A more recent discovery, that has been established from large integral field unit (IFU) surveys of low-redshift galaxies, is that the global SFMS is due to the ensemble effect of a ‘resolved’ SFMS on kpc scales (rSFMS, e.g. Sánchez et al. 2013; Cano-Díaz et al. 2016; Hsieh et al. 2017). In turn, Lin et al. (2019) have shown that the rSFMS is likely not fundamental, but rather due to the combination of two other more base relationships, one which regulates the amount of molecular gas in the interstellar medium (i.e. the molecular gas main sequence: Σ⋆–|$\Sigma _{\rm H_2}$|) and the other that describes the conversion of the molecular gas into stars (i.e. the Kennicutt–Schmidt relation: |$\Sigma _{\rm H_2}$|–ΣSFR).

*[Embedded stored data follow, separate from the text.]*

/-- The registers of the MGT block. -/
def regRowsMgt : List RegRow := [
  ⟨0x50000, 0, 0, 0, 0, [⟨31, 0, .ro, .none⟩]⟩,
  ⟨0x50008, 0, 0, 0, 0, [⟨7, 0, .rw1c, .none⟩]⟩,
  ⟨0x50010, 0, 0, 0, 0, [⟨15, 0, .ro, .none⟩]⟩,
  ⟨0x50018, 0, 0, 0, 0, [⟨63, 0, .ro, .none⟩]⟩,
  ⟨0x50020, 0, 0, 0, 0, [⟨31, 0, .ro, .none⟩]⟩,
  ⟨0x50028, 0, 0, 0, 0, [⟨31, 0, .rc, .none⟩]⟩,
  ⟨0x50030, 0, 0, 0, 0, [⟨31, 0, .rc, .none⟩]⟩,
  ⟨0x50038, 0, 0, 0, 0, [⟨15, 0, .rw, .l⟩]⟩,
  ⟨0x50040, 0, 0, 0, 0, [⟨10, 0, .ro, .none⟩]⟩,
  ⟨0x50100, 0, 0, 8, 56, [⟨15, 0, .ro, .none⟩]⟩,
  ⟨0x50300, 0, 0, 8, 8, [⟨31, 0, .ro, .none⟩]⟩,
  ⟨0x50400, 0, 0, 8, 16, [⟨31, 0, .ro, .none⟩]⟩,
  ⟨0x50500, 0, 0, 8, 88, [⟨31, 0, .ro, .none⟩]⟩,
  ⟨0x50800, 0, 0, 8, 11, [⟨31, 0, .ro, .none⟩]⟩]

/-- The registers of the RAS block. -/
def regRowsRas : List RegRow := [
  ⟨0x60000, 0, 0, 0, 0, [⟨8, 8, .ro, .none⟩, ⟨7, 7, .rw1c, .none⟩, ⟨6, 6, .rw1c, .none⟩, ⟨5, 5, .rw1c, .none⟩, ⟨4, 4, .rw1c, .none⟩, ⟨3, 3, .rw1c, .none⟩, ⟨2, 2, .rw1c, .none⟩, ⟨1, 1, .rw1c, .none⟩, ⟨0, 0, .rw1c, .none⟩]⟩,
  ⟨0x60008, 0, 0, 0, 0, [⟨0, 0, .wo, .l⟩]⟩,
  ⟨0x60010, 0, 0, 0, 0, [⟨63, 0, .ro, .none⟩]⟩,
  ⟨0x60018, 0, 0, 0, 0, [⟨63, 63, .rw1c, .none⟩, ⟨62, 58, .ro, .none⟩, ⟨57, 50, .ro, .none⟩, ⟨39, 0, .ro, .none⟩]⟩,
  ⟨0x60020, 0, 0, 0, 0, [⟨55, 0, .ro, .none⟩]⟩,
  ⟨0x60028, 0, 0, 0, 0, [⟨63, 63, .rw1c, .none⟩, ⟨62, 60, .ro, .none⟩, ⟨59, 59, .ro, .none⟩, ⟨58, 58, .ro, .none⟩, ⟨39, 0, .ro, .none⟩]⟩,
  ⟨0x60030, 0, 0, 0, 0, [⟨63, 0, .ro, .none⟩]⟩,
  ⟨0x60038, 0, 0, 0, 0, [⟨31, 0, .rc, .none⟩]⟩,
  ⟨0x60040, 0, 0, 0, 0, [⟨7, 0, .ro, .none⟩]⟩,
  ⟨0x60100, 0, 0, 8, 16, [⟨63, 0, .rc, .none⟩]⟩,
  ⟨0x60200, 0, 0, 8, 16, [⟨63, 0, .rc, .none⟩]⟩,
  ⟨0x60400, 0, 0, 8, 48, [⟨63, 0, .ro, .none⟩]⟩,
  ⟨0x60600, 0, 0, 8, 4, [⟨63, 0, .ro, .none⟩]⟩]

/-- The registers of the DBG block. -/
def regRowsDbg : List RegRow := [
  ⟨0x80000, 0, 0, 0, 0, [⟨8, 8, .rw1c, .none⟩, ⟨7, 7, .rw1c, .none⟩, ⟨6, 6, .ro, .none⟩, ⟨5, 5, .ro, .none⟩, ⟨4, 4, .ro, .none⟩, ⟨3, 3, .ro, .none⟩, ⟨2, 2, .ro, .none⟩, ⟨1, 1, .ro, .none⟩, ⟨0, 0, .rw1c, .none⟩]⟩,
  ⟨0x80008, 0, 0, 0, 0, [⟨55, 0, .rw, .s⟩]⟩,
  ⟨0x80010, 0, 0, 0, 0, [⟨32, 0, .rw, .s⟩]⟩,
  ⟨0x80018, 0, 0, 0, 0, [⟨63, 63, .rw, .l⟩, ⟨19, 0, .rw, .l⟩]⟩,
  ⟨0x80020, 0, 0, 0, 0, [⟨31, 0, .ro, .none⟩]⟩,
  ⟨0x80028, 0, 0, 0, 0, [⟨31, 0, .rw, .l⟩]⟩,
  ⟨0x80030, 0, 0, 0, 0, [⟨31, 0, .rc, .none⟩]⟩,
  ⟨0x80038, 0, 0, 8, 4, [⟨63, 0, .rw, .l⟩]⟩,
  ⟨0x80100, 0, 0, 0, 0, [⟨55, 0, .rw, .s⟩]⟩,
  ⟨0x80108, 0, 0, 0, 0, [⟨5, 0, .rw, .s⟩]⟩,
  ⟨0x80110, 0, 0, 0, 0, [⟨63, 32, .rw, .l⟩, ⟨15, 8, .rw, .l⟩, ⟨1, 0, .rw, .l⟩]⟩,
  ⟨0x80118, 0, 0, 0, 0, [⟨15, 0, .rw, .l⟩]⟩,
  ⟨0x80120, 0, 0, 0, 0, [⟨1, 0, .wo, .l⟩]⟩,
  ⟨0x80128, 0, 0, 0, 0, [⟨31, 0, .ro, .none⟩]⟩,
  ⟨0x80130, 0, 0, 0, 0, [⟨63, 0, .rc, .none⟩]⟩,
  ⟨0x80138, 0, 0, 0, 0, [⟨15, 0, .rw, .l⟩]⟩,
  ⟨0x80140, 0, 0, 0, 0, [⟨63, 0, .ro, .none⟩]⟩,
  ⟨0x80200, 0, 0, 0, 0, [⟨55, 0, .rw, .l⟩]⟩,
  ⟨0x80208, 0, 0, 0, 0, [⟨0, 0, .wo, .l⟩, ⟨1, 1, .rw, .l⟩, ⟨11, 8, .rw, .l⟩]⟩,
  ⟨0x80210, 0, 0, 0, 0, [⟨31, 0, .rc, .none⟩]⟩,
  ⟨0x80300, 0, 0, 0, 0, [⟨55, 0, .rw, .l⟩]⟩,
  ⟨0x80308, 0, 0, 0, 0, [⟨63, 0, .rw, .l⟩]⟩,
  ⟨0x80310, 0, 0, 0, 0, [⟨1, 0, .rw1c, .none⟩]⟩,
  ⟨0x80400, 0, 0, 0, 0, [⟨15, 0, .rw1c, .none⟩]⟩,
  ⟨0x81000, 0, 0, 64, 16, [⟨31, 0, .rw, .l⟩]⟩,
  ⟨0x81008, 0, 0, 64, 16, [⟨63, 0, .rw, .l⟩]⟩,
  ⟨0x81010, 0, 0, 64, 16, [⟨55, 0, .rw, .l⟩]⟩,
  ⟨0x81018, 0, 0, 64, 16, [⟨63, 50, .rw, .l⟩, ⟨47, 44, .rw, .l⟩, ⟨39, 0, .rw, .l⟩]⟩,
  ⟨0x90000, 0, 0, 256, 214, [⟨0, 0, .rw, .l⟩, ⟨1, 1, .wo, .l⟩]⟩,
  ⟨0x90008, 256, 214, 8, 4, [⟨63, 0, .rw, .l⟩]⟩,
  ⟨0x90040, 256, 214, 8, 8, [⟨47, 0, .ro, .none⟩]⟩,
  ⟨0x90080, 256, 214, 8, 16, [⟨47, 0, .ro, .none⟩]⟩]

Despite the strong correlation between Σ⋆ and ΣSFR, significant galaxy-to-galaxy variations (Gonzalez-Delgado et al. 2016; Hall et al. 2018; Vulcani et al. 2019) contribute to scatter in the rSFMS. The resolved scaling relations established by IFU surveys, complemented by spatially matched CO observations, provide excellent baselines from which to investigate the physics behind this scatter and hence understand star formation regulation on kpc scales (e.g. Bolatto et al. 2017; Utomo et al. 2017). By defining enhancements in ΣSFR relative to |$\Sigma _{\rm H_2}$| (i.e. a boost in SFE) and a |$\Sigma _{\rm H_2}$| enhancement relative to Σ⋆ (i.e. a boost in |$f_{\rm H_2}$|), we can quantify whether deviations from the rSFMS are more closely related to changes in SFE or gas fraction.

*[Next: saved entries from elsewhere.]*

/-- DRAIN_START (R200, R202, R204): the oldest drain that has not read reads its slot, once earlier tiles on it are
complete and the previous drain has read; KEEP 0 leaves zeros. At an accumulator word that cannot be corrected the drain faults (R209, R556): the
elements before it are read, and some of their lines written; which word an error meets is open (log 1). -/
def execDrainStart (c : Nat) (upset : Upset) (s : State) : Answer :=
  let k := s.core c
  .next (match findPos (fun d => d.reading.isNone && d.fault.isNone) k.mx.drains with
    | none => s
    | some i =>
      match k.mx.drains[i]? with
      | none => s
      | some d =>
        if k.mx.tilesFirst d then s
        else
          let s := s.detect 0x0A c d.slot upset
          let s := if upset = .none then s else s.partEvent 3 c
          s.withFree fun r s =>
            let hit := d.cells.getD (r % 2 ^ 32 % d.cells.length) 0
            let marks := if upset = .lost then SMap.put false k.mx.accPoison hit true else k.mx.accPoison
            let read := d.cells.takeWhile (fun a => !SMap.get false marks a)
            let vals := read.map (fun a => (SMap.get 0 k.mx.acc a).toNat)
            let bad := decide (read.length < d.cells.length)
            let d' := if bad then { d with fault := some 0x06 } else { d with reading := some vals }
            let acc := if d.keep then k.mx.acc else read.foldl (fun a n => SMap.put 0 a n 0) k.mx.acc
            let k := { k with mx := { k.mx with drains := k.mx.drains.set i d', acc := acc, accPoison := marks } }
            s.setCore c (if bad then d.stopped k vals (r / 2 ^ 32) else k))

/-- Write a band's elements to vector registers in the lanes of its mask (R184). -/
def Drain.toRegs (d : Drain) (g : Group) (codes : List Nat) : Group :=
  let eb := elemBits d.ofmt
  let per := 32 / eb
  (List.range (bandRegs d.ofmt)).foldl (fun g i =>
    g.setLanes (d.dest + i) d.mask (fun l =>
      (List.range per).foldl (fun a j => a + codes.getD (32 * per * i + per * l + j) 0 * 2 ^ (eb * j)) 0)) g

/-- The group that issued a drain to registers passes the instruction (R184), unless it has stopped. -/
def Core.drainOver (k : Core) (d : Drain) : Core :=
  if d.target = 0 then k
  else match k.group d.group with
    | some g => if g.stopped || g.fault.isSome then k else k.setGroup d.group (some (g.next 16))
    | none => k

/-- DRAIN_COMPLETE (R202, R203, R134): the oldest drain that has read converts and writes. -/
def execDrainComplete (c : Nat) (s : State) : Answer :=
  let k := s.core c
  .next (match k.mx.drains with
    | [] => s
    | d :: rest =>
      match d.reading with
      | none => s
      | some vals =>
        let (codes, k) := d.codes k vals
        let s := if d.rnd = 2 then s.hit c 0x28 vals.length else s
        let k := { k with mx := { k.mx with drains := rest } }
        if d.target = 0 then s.setCore c (k.scratchWrite (d.base + d.addr) (packBits (elemBits d.ofmt) codes))
        else match k.group d.group with
          | some g => s.setCore c ((k.setGroup d.group (some (d.toRegs g codes))).drainOver d)
          | none => s.setCore c k)

/-! ### The matrix-vector path -/

/-- The fault of a matrix-vector operation: its descriptors, its operands, or an output outside the allocation. -/
def MvOp.outBytes (o : MvOp) : Nat :=
  roundUp (2 * o.n * elemBits o.ofmt) 16 * ((o.w.extent + 15) / 16)
def MvOp.fails (o : MvOp) (k : Core) : Option Nat :=
  let p := o.products
  let out := if o.base + o.limit < o.out + o.outBytes then [0x0A] else []
  let old := if o.acc && k.scratchBad o.out o.outBytes then [0x06] else []
  o.fault.or (firstCode (p.flatMap (fun q => q.any.toList) ++ out ++ old))

/-- MV_START (R214, R215): one operation runs at a time. -/
def execMvStart (c : Nat) (s : State) : Answer :=
  let k := s.core c
  .next (match k.mx.mv with
    | [] => s
    | o :: rest =>
      if o.started || (o.fails k).isSome then s
      else s.setCore c { k with mx := { k.mx with mv := { o with started := true } :: rest } })

/-- MV_COMPLETE (R212 to R214): the running operation writes its output; weight bytes and skipped slices are counted. -/
def execMvComplete (c : Nat) (s : State) : Answer :=
  let k := s.core c
  .next (match k.mx.mv with
    | [] => s
    | o :: rest =>
      if !o.started || (o.fails k).isSome then s
      else s.withFree fun r s =>
        let k' := { k with mx := { k.mx with mv := rest } }.scratchWrite o.out (o.output k r)
        let s := s.setCore c k'
        ((s.count (R.coreMvBytes c) 64 o.weightBytes).count (R.coreZskipSlices c) 64 o.skips).hit c 0x26 o.skips)

/-! ### Faults -/

/-- Keep a fault until its group, or its block's end, takes it (R186, R209, R210). -/
def Matrix.fault (m : Matrix) (slot group block code : Nat) : Matrix :=
  { m with faults := m.faults ++ [⟨slot, group, block, code⟩] }

/-- MATRIX_FAULT (R186, R193, R209, R224) in the array (0), the drain (1) or the matrix-vector path (2): the operation
that cannot go on stops. A tile that had entered its first K-step leaves its slot with the partial sum of the units before the one that fails; one
that had not leaves it unchanged. -/
def execMatrixFault (c : Nat) (what : MxUnit) (s : State) : Answer :=
  let k := s.core c
  .next (match what with
    | .array =>
      match k.mx.flight.find? (fun t => t.fails.isSome) with
      | some t =>
        s.withFree fun r s =>
          let mx := { k.mx with flight := k.mx.flight.erase t }
          (s.setCore c { k with mx := mx.fault t.slot t.group t.block (t.fails.getD 0) }).tileStops c t t.product.badUnit r
      | none =>
        match k.mx.queue.find? (fun t => t.early.isSome) with
        | some t =>
          s.setCore c { k with mx := { k.mx with queue := k.mx.queue.erase t }.fault t.slot t.group t.block (t.early.getD 0) }
        | none => s
    | .drain =>
      match k.mx.drains.find? (fun d => d.fault.isSome) with
      | some d =>
        s.setCore c (Core.drainOver { k with mx :=
          { k.mx with drains := k.mx.drains.erase d }.fault d.slot d.group d.block (d.fault.getD 0) } d)
      | none => s
    | .path =>
      match k.mx.mv with
      | [] => s
      | o :: rest =>
        match o.fails k with
        | some code =>
          let s := s.setCore c { k with mx := { k.mx with mv := rest }.fault 8 o.group o.block code }
          if o.started then s.pathStops c o else s
        | none => s)

end Sys2Proof.Machine
end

Using kpc-scale data to study, the regulation of star formation has a further important advantage over previous studies that use global quantities. There is clear evidence that there can be significant internal variations in SFE within a given galaxy (e.g. Leroy et al. 2013; Utomo et al. 2017; Tomicic et al. 2019), and that the regulation of star formation happens on local, not global scales (Bluck et al. 2019b; Dey et al. 2019). Studies that investigate correlations in global data will average over these internal differences, blurring the underlying physical relationships.
In this paper, we use the ALMA-MaNGA QUEnching and STar formation (ALMaQUEST) survey (Lin et al. in preparation), containing 46 galaxies with kpc-scale maps of molecular gas, stellar mass, and SFR. The ALMaQUEST sample includes galaxies located both on (Lin et al. 2019), above (Ellison et al. 2019), and below (Lin et al. 2017; Pan et al. in preparation) the global star-forming main sequence. This broad range of global properties translates to a broad range of local ΣSFR values, making it an ideal sample for investigating the mechanisms that regulate star formation.
2 DATA
The ALMaQUEST survey contains 46 galaxies with 10 < log (M⋆/M⊙) < 11.5 selected from the Mapping Nearby Galaxies at Apache Point Observatory (MaNGA; Bundy et al. 2015) survey and followed up with Atacama Large Millimeter Array (ALMA) CO (1–0) observations that are matched in spatial resolution (FWHM ∼ 2.5 arcsec) and mapped to the same grids of 0.5 arcsec pixels (0.3 kpc at the median redshift of the sample, z = 0.03). A full description of the ALMA observations, data reduction, and molecular gas maps, which typically extend to 1–2 R/Re, are presented in Lin et al. (in preparation). CO luminosities are converted to molecular gas surface densities (|$\Sigma _{\rm H_2}$|) via a constant conversion factor αCO = 4.3 M⊙ pc−2 (K km s−1)−1 (an assumption that we will demonstrate does not affect our results), with a requirement that the S/N of the CO line intensity exceeds 3.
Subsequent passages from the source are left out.